Mexico will throw you into one of their lovely rehabiliation centres for 20 years or so to rot. These are prisons. Not resorts and they don't like you in the first place. You broke one of their laws and they dislike Americans coming down and ignoring their laws. Think refried beans and their water for 20 years.
Stateside, you'd be at a serious disadvantage with a pistol barreled lever action. specially a .44 mag. It isn't that powerful out of a rifle. Get a rifle sighted and barreled, 12 ga pump shotgun with an 18" barrel. No folding stock though. Use slugs and 4 buck. Then learn to duck quickly. If somebody is shooting at you from 200 yards away, you're screwed. He's likely taken the first shot and you're in deep do-do. What did you do to him to provoke him?
Oh and have a nice day, eh.

Gary A
December 21, 2003, 11:08 PM
What about a Browning BLR in .308? Might need several extra magazines but that's doable.

355sigfan
December 21, 2003, 11:11 PM
Personally I don't care for #4 buck its too small to ensure adiquate penetration.

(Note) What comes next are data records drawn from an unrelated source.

/-! ### Steps and the host's helpers -/

/-- R179: a pass with no beat and no move is stuck. -/
theorem test_step_stuck : step (abraEnc []) = .fault .stuck := rfl
/-- The line RUN stays until no engine step is enabled. -/
theorem test_step_run :
    stepped { abGen with script := [.run] } (fun t => (t.phase, t.script)) =
      some (.idle, [.run]) := by decide
theorem test_fetch_command :
    step (State.reset.withFetchWord 32 0x00000003) = exec .encStart State.reset := rfl
theorem test_fetch_register_write :
    step (State.reset.withFetchWord 8 0x46) = exec (.regWrRoot 0) State.reset := rfl
theorem test_fetch_symbol_beat :
    stepped (State.reset.withFetchWord 16 0x100) (fun t => (t.done, t.symIn)) =
      some (true, []) := by decide
theorem test_fetch_byte_beat :
    stepped (State.reset.withFetchWord 16 0x1900) (fun t => (t.errCode, t.errInfo)) =
      some (0x31, 9) := by decide

/-! ### The host's procedures (R147) -/

/-- V72: nothing is loaded for an empty source. -/
theorem test_compress_empty :
    compress ⟨[], false⟩ ⟨[], false⟩ none ab = (.error .invalidInput, ab) := rfl
/-- A read that fails in the first pass ends before any pass of the block. -/
theorem test_compress_first_read_fails :
    compress ⟨[0x61], true⟩ ⟨[0x61], false⟩ none ab = (.error .ioFailure, ab) := rfl
/-- V59: the failure of a running encoding pass is reported by ABORT. -/
theorem test_reportFailure :
    (fun t => (t.byteOut.map ByteBeat.toBits, errWord t, t.errInfo, statusWord t))
      (reportFailure { abraEnc [] with acc := 0xC0, nb := 3 }) = ([0x13C0], 0x30, 2, 0x98) := by
  decide
/-- V28: and of a decoding pass, whose first read fails. -/
theorem test_decompress_read_fails :
    (fun r => (r.1, r.2.symOut.map SymBeat.toBits, errWord r.2, r.2.errInfo))
      (decompress ⟨[], true⟩ none ab) = (.error .ioFailure, [0x100], 0x30, 3) := by rfl
/-- R146, R85 check 4: `encode` does not acknowledge, so with an error pending ENC_START is refused:
ERR_MULTI is set, nothing is emitted. -/
theorem test_encode_refused :
    (fun r => (r.2.byteOut, errWord r.2))
      (encodeStream ⟨[], true⟩ none { ab with errCode := 0x50 }) = ([], 0x80000050) := by rfl
theorem test_sinkFailed : sinkFailed (some 1) 1 = false ∧ sinkFailed (some 1) 2 = true := by decide

end Sys2Proof.Tests
end

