-- ==== Sys2Proof/Tests/Witnesses.lean ====
section
/-! SUPPORT. For each statement with hypotheses, concrete states and operands that meet them, clause
by clause, at the boundary values of their ranges. The name after `witness_` is the statement's. -/

namespace Sys2Proof.Tests

open Sys2Proof Sys2Proof.Machine
open Host (Outcome)

/-- A symbol beat that is no end mark. -/
def symBeat (c : Symbol) : SymBeat := { eos := false, sym := c }

/-- A full byte. -/
def fullByte (d : Byte) : ByteBeat := { last := false, nvalid := 8, data := d }

/-- A final byte. -/
def lastByte (n : BitVec 4) (d : Byte) : ByteBeat := { last := true, nvalid := n, data := d }

/-- A recorded error in IDLE. -/
def abErr : State := { ab with errCode := 0x40, errInfo := 7 }

/-! ### The trees -/

theorem abGen_visit :
    visit abGen.node abGen.nvalid 255 abGen.root [] { visited := [], table := [], nleaf := 0 } =
      .ok { visited := [1, 0, 2], table := [(0x61, [false]), (0x62, [true])], nleaf := 2 } := rfl

theorem ab_coherent : ab.coherent :=
  ⟨rfl, nofun, fun _ => ⟨_, abGen_visit, rfl, rfl, rfl⟩, nofun, fun _ => rfl⟩

theorem aaaa_coherent : aaaa.coherent :=
  ⟨rfl, nofun, fun _ => ⟨{ visited := [0], table := [(0x61, [false])], nleaf := 1 }, rfl, rfl, rfl,
    rfl⟩, nofun, fun _ => rfl⟩

/-- The shape of tree V3. -/
def abShape : Shape := .node 2 (.leaf 0 0x61) (.leaf 1 0x62)

theorem abGen_strict : StrictTree abGen abShape := by
  refine ⟨⟨rfl, rfl, rfl, ⟨rfl, rfl, rfl, rfl⟩, ⟨rfl, rfl, rfl, rfl⟩⟩, ?_, ?_, ?_⟩
  all_goals decide

/-! ### Encoding and decoding, steps -/

theorem witness_WordsOfTheFormatsDecode :
    7 < (8 : Word).toNat ∧ 7 < (0xFFFFFFFF : Word).toNat := by decide

theorem witness_DecodeOfEncodeIsIdentity :
    (Instr.cmdIllegal 8).wellFormed = true ∧
    encode (.cmdIllegal 8) = some (.cmdw 8) ∧
    (Instr.decFetchBad 9 0).wellFormed = true ∧
    encode (.decFetchBad 9 0) = some (.bytb 0x1900) ∧
    (Instr.regWr 0x3F 0).wellFormed = true ∧ Instr.genRun.wellFormed = true ∧
    encode .genRun = none := by decide

theorem witness_BeatOrStateSelectsEngineStep :
    ab.phase = .idle ∧ abGen.phase = .gen ∧
    ((abraEnc []).phase = .enc ∧ (abraEnc []).symIn = []) ∧
    ((abraEnc [symBeat 0x61]).phase = .enc ∧
      (abraEnc [symBeat 0x61]).symIn = symBeat 0x61 :: [] ∧ (symBeat 0x61).eos = false) ∧
    ((abraEnc [endMark]).symIn = endMark :: [] ∧ endMark.eos = true) ∧
    (({ abraDec [] with rem := 1 } : State).phase = .dec ∧ 0 < (1 : BitVec 4).toNat) ∧
    ((abraDec []).phase = .dec ∧ (abraDec []).rem = 0 ∧ (abraDec []).endseen = false ∧
      (abraDec []).byteIn = []) ∧
    ({ abraDec [] with endseen := true } : State).endseen = true ∧
    (fullByte 0).last = false ∧ ((lastByte 7 0).last = true ∧ (lastByte 7 0).nvalid.toNat < 8) ∧
    (lastByte 8 0).nvalid = 8 ∧ 9 ≤ (lastByte 9 0).nvalid.toNat := by decide

theorem witness_StepRunsDecodedInstruction :
    ab.rst = false ∧ engineInstr abGen = some .genRun ∧ engineInstr ab = none ∧
    ({ ab with script := [.cmd 2, .engine] } : State).script = .cmd 2 :: [.engine] ∧
    ({ ab with script := [.wr 1 2] } : State).script = .wr 1 2 :: [] ∧
    ({ ab with script := [.rd 2] } : State).script = .rd 2 :: [] ∧
    ({ abGen with script := [.engine] } : State).script = .engine :: [] ∧
    ({ abGen with script := [.run] } : State).script = .run :: [] ∧ abGen.script = [] := by
  decide

theorem witness_ProducersAppendAndResetHolds :
    ({ ab with script := [.sym endMark] } : State).script = .sym endMark :: [] ∧
    ({ ab with script := [.byte (fullByte 1)] } : State).script = .byte (fullByte 1) :: [] ∧
    ({ ab with script := [.rst true, .rst false] } : State).script = .rst true :: [.rst false] ∧
    ({ ab with script := [.rst false] } : State).script = .rst false :: [] ∧
    ({ ab with rst := true, script := [.cmd 2] } : State).rst = true := by decide

theorem witness_StepStopsOnlyWhenStuck :
    (abraEnc []).runStuck = true ∧ ab.runStuck = false ∧
    (abraEnc [endMark]).runStuck = false := by decide

/-! ### Commands -/

theorem witness_TreeClearEmptiesTreeAndTable : abErr.phase = .idle ∧ abGen.phase ≠ .idle := by
  decide

theorem witness_BuildTableStartsGeneration :
    (ab.phase = .idle ∧ ab.errCode = 0) ∧ abGen.phase ≠ .idle ∧
    (abErr.phase = .idle ∧ abErr.errCode ≠ 0) := by decide

theorem witness_EncStartBeginsPass :
    (ab.phase = .idle ∧ ab.errCode = 0 ∧ ab.tableValid = true) ∧ abGen.phase ≠ .idle ∧
    (abErr.phase = .idle ∧ abErr.errCode ≠ 0) ∧
    (State.reset.phase = .idle ∧ State.reset.errCode = 0 ∧ State.reset.tableValid = false) := by
  decide

theorem witness_DecStartBeginsPass :
    (ab.phase = .idle ∧ ab.errCode = 0 ∧ ab.treeValid = true) ∧ abGen.phase ≠ .idle ∧
    (abErr.phase = .idle ∧ abErr.errCode ≠ 0) ∧
    (State.reset.phase = .idle ∧ State.reset.errCode = 0 ∧ State.reset.treeValid = false) := by
  decide

theorem witness_AbortEndsThePhase :
    ab.phase = .idle ∧ abGen.phase = .gen ∧ (abraEnc []).phase = .enc ∧
    (abraDec []).phase = .dec := by decide

theorem witness_IllegalCommandIsRecorded : ab.errCode = 0 ∧ abErr.errCode ≠ 0 := by decide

I prefer reduced recoil Federal Tactical 00 buck.
Pat

Litefoot
December 22, 2003, 09:47 AM
Go to the library and read the book "How to Prepare For a Theoretical Gunfight In Mexico" by Seymour Tacos. Sorry guys, this thread just kind of tickled my funny bone. Please don't get mad at me.:)

Master Blaster
December 23, 2003, 09:20 AM
Would most folks here agree that an AK-47 is a weak and ineffective weapon in a fire fight.?????

The 30-30 beats the 7.62x39 any day, heavier bullet same velocity.

A 30-06 in a lever gun would be better.